Today’s internet treats the past as a reservoir of fragments, each retrievable on demand, stripped of the temporal and emotional contexts that once gave them force.
History becomes something we consult rather than something that constrains us, a set of interchangeable excerpts rather than an accumulated structure we must move through. In this environment, memory loses its capacity to slow us down. It no longer delays action or introduces hesitation; it simply offers options.
What this reveals is a deeper difficulty we now face: our inability to allow memory to accumulate without immediately weaponizing or dissolving it. When every event is instantly searchable, instantly reframed and folded into a derivative narrative, nothing lingers long enough to matter.
Memory becomes shallow not because we don’t record the past, but because we refuse to let it slow us, irritate us, or demand patience. We move too quickly from experience to interpretation, leaving no space for the kind of reflection that once made history instructive rather than ornamental.
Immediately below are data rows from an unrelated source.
-- ==== Sys2Proof/Machine/Dispatch.lean ====
section
/-!
DEFINITION. One arm for each operation of the block.
-/

namespace Sys2Proof.Machine

/-- The meaning of an operation. -/
def exec (i : Instr) (s : State) : Host.Outcome State Fault Refusal :=
  match i with
  | .nop => Sys2Proof.Machine.execNop s
  | .sample d => Sys2Proof.Machine.execSample d s
  | .sampleLast d => Sys2Proof.Machine.execSampleLast d s
  | .endBlock => Sys2Proof.Machine.execEndBlock s
  | .done => Sys2Proof.Machine.execDone s
  | .pop => Sys2Proof.Machine.execPop s
  | .rdreg n => Sys2Proof.Machine.execRdreg n s
  | .reset => Sys2Proof.Machine.execReset s
  | .slice => Sys2Proof.Machine.execSlice s
  | .bit => Sys2Proof.Machine.execBit s
  | .hdr len mark => Sys2Proof.Machine.execHdr len mark s
  | .payload v => Sys2Proof.Machine.execPayload v s
  | .gap g => Sys2Proof.Machine.execGap g s

end Sys2Proof.Machine
end

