-- ==== Sys2Proof/Laws/Accumulator.lean ====
section
/-!
SUPPORT. Eight bits make a byte (20_memory.md R52, 43_deserializer_frame.md R161): what the accumulator does with a whole byte that starts at
a byte boundary.
-/

namespace Sys2Proof.Machine

/-! ### The accumulator does not look at the rest of the state -/

/-- `u` with the accumulator and the queue of `s`. -/
def withAccumulator (u s : State) : State :=
  { u with explen := s.explen, pay := s.pay, pbyte := s.pbyte, pbits := s.pbits, fq := s.fq }

theorem withAccumulator_self (s : State) : withAccumulator s s = s := rfl

/-- `AccByte` depends on the accumulator and the queue alone. -/
theorem accByte_withAccumulator (u s : State) (v : Byte) :
    (withAccumulator u s).accByte v = withAccumulator u (s.accByte v) := by
  by_cases h : s.explen = 0
  · simp [State.accByte, withAccumulator, h]
  · by_cases hl : s.pay.length + 1 = s.explen <;>
      simp [State.accByte, withAccumulator, h, hl, State.frameEmit]

/-- `AccBit` depends on the accumulator and the queue alone. -/
theorem accBit_withAccumulator (u s : State) (b : Bool) :
    (withAccumulator u s).accBit b = withAccumulator u (s.accBit b) := by
  by_cases h : s.pbits = 7
  · have := accByte_withAccumulator u { s with pbyte := 0, pbits := 0 } (nextPartial s b)
    simpa [State.accBit, withAccumulator, h, nextPartial] using this
  · simp [State.accBit, withAccumulator, h, nextPartial]

/-- A run of bits depends on the accumulator and the queue alone. -/
theorem accBits_withAccumulator (bs : List Bool) (u s : State) :
    (withAccumulator u s).accBits bs = withAccumulator u (s.accBits bs) := by
  induction bs generalizing s with
  | nil => rfl
  | cons b bs ih => rw [accBits_cons, accBit_withAccumulator, ih, accBits_cons]

/-- A bit given while other pending bits are registered: the pending registers stay as they are. -/
theorem accBit_pending (s : State) (n : Nat) (c b : Bool) :
    { s with pendf := n, pendt := c }.accBit b = { s.accBit b with pendf := n, pendt := c } := by
  have h := accBit_withAccumulator { s with pendf := n, pendt := c } s b
  obtain ⟨e, p, y, m, q, hs⟩ := accBit_shape s b
  rw [hs] at h ⊢
  exact h

/-- The same for a run of bits. -/
theorem accBits_pending (s : State) (n : Nat) (c : Bool) (bs : List Bool) :
    { s with pendf := n, pendt := c }.accBits bs = { s.accBits bs with pendf := n, pendt := c } := by
  have h := accBits_withAccumulator bs { s with pendf := n, pendt := c } s
  obtain ⟨e, p, y, m, q, hs⟩ := accBits_shape s bs
  rw [hs] at h ⊢
  exact h

/-- The answer of the last step has no influence on a run of bits, and the run does not change it. -/
theorem accBits_respond (s : State) (r : Response) (bs : List Bool) :
    (s.respond r).accBits bs = (s.accBits bs).respond r := by
  have h := accBits_withAccumulator bs (s.respond r) s
  obtain ⟨e, p, y, m, q, hs⟩ := accBits_shape s bs
  rw [hs] at h ⊢
  exact h

/-! ### Whole bytes -/

theorem byteBits_length (v : Byte) : (byteBits v).length = 8 := rfl

/-- The eight bits of a byte, written out in the order they are received. -/
theorem byteBits_eq (v : Byte) :
    byteBits v =
      [v.getLsbD 0, v.getLsbD 1, v.getLsbD 2, v.getLsbD 3, v.getLsbD 4, v.getLsbD 5, v.getLsbD 6, v.getLsbD 7] :=
  rfl

/-- A byte is put together again from its bits, each on its own position (43_deserializer_frame.md R161, R169). -/
theorem byte_of_bits (v : Byte) :
    ((((((((0 : Byte) ||| (BitVec.setWidth 8 (BitVec.ofBool (v.getLsbD 0)) <<< 0)) |||
      (BitVec.setWidth 8 (BitVec.ofBool (v.getLsbD 1)) <<< 1)) |||
      (BitVec.setWidth 8 (BitVec.ofBool (v.getLsbD 2)) <<< 2)) |||
      (BitVec.setWidth 8 (BitVec.ofBool (v.getLsbD 3)) <<< 3)) |||
      (BitVec.setWidth 8 (BitVec.ofBool (v.getLsbD 4)) <<< 4)) |||
      (BitVec.setWidth 8 (BitVec.ofBool (v.getLsbD 5)) <<< 5)) |||
      (BitVec.setWidth 8 (BitVec.ofBool (v.getLsbD 6)) <<< 6)) |||
      (BitVec.setWidth 8 (BitVec.ofBool (v.getLsbD 7)) <<< 7) = v := by
  revert v; decide +kernel

/-- At a byte boundary the eight bits of a byte, bit 0 first, are one `AccByte` of it. -/
theorem accBits_byteBits (s : State) (v : Byte) (hb : s.pbits = 0) (hp : s.pbyte = 0) :
    s.accBits (byteBits v) = s.accByte v := by
  obtain ⟨cfg, requests, resp, phase, cnt, win, env, idx, last, pendf, pendt, explen, pay, pbyte, pbits, fq⟩ := s
  simp only at hb hp
  subst hb hp
  have h := byte_of_bits v
  simp only [byteBits_eq, accBits_cons, accBits_nil, State.accBit, nextPartial]
  norm_num
  congr 1
  simpa using h

/-- The bits of several bytes from a byte boundary: `AccByte` on each, while the boundary is kept. -/
theorem accByte_boundary (s : State) (v : Byte) :
    (s.accByte v).pbits = s.pbits ∧ (s.accByte v).pbyte = s.pbyte := by
  rw [accByte_frame]; exact ⟨rfl, rfl⟩

/-- From a byte boundary, the bits of a list of bytes are `AccByte` on each byte in order. -/
theorem accBits_bytes (bytes : List Byte) (s : State) (hb : s.pbits = 0) (hp : s.pbyte = 0) :
    s.accBits (bytes.flatMap byteBits) = bytes.foldl State.accByte s := by
  induction bytes generalizing s with
  | nil => rfl
  | cons v rest ih =>
    rw [List.flatMap_cons, accBits_append, accBits_byteBits s v hb hp, List.foldl_cons]
    exact ih _ ((accByte_boundary s v).1.trans hb) ((accByte_boundary s v).2.trans hp)

end Sys2Proof.Machine
end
You can see this failure most clearly in the way we process contemporary geopolitics. Take the abduction of Nicolás Maduro under the familiar pretext of narco-trafficking, a justification so thin it barely bothers with plausibility when everyone involved understands the real stake is oil and regional leverage.
Memories of Iraq and Panama might exist, but do no work. In an ethically collapsing world, history neither delays action nor sharpens skepticism; it simply floats on as another reference swallowed by the feed.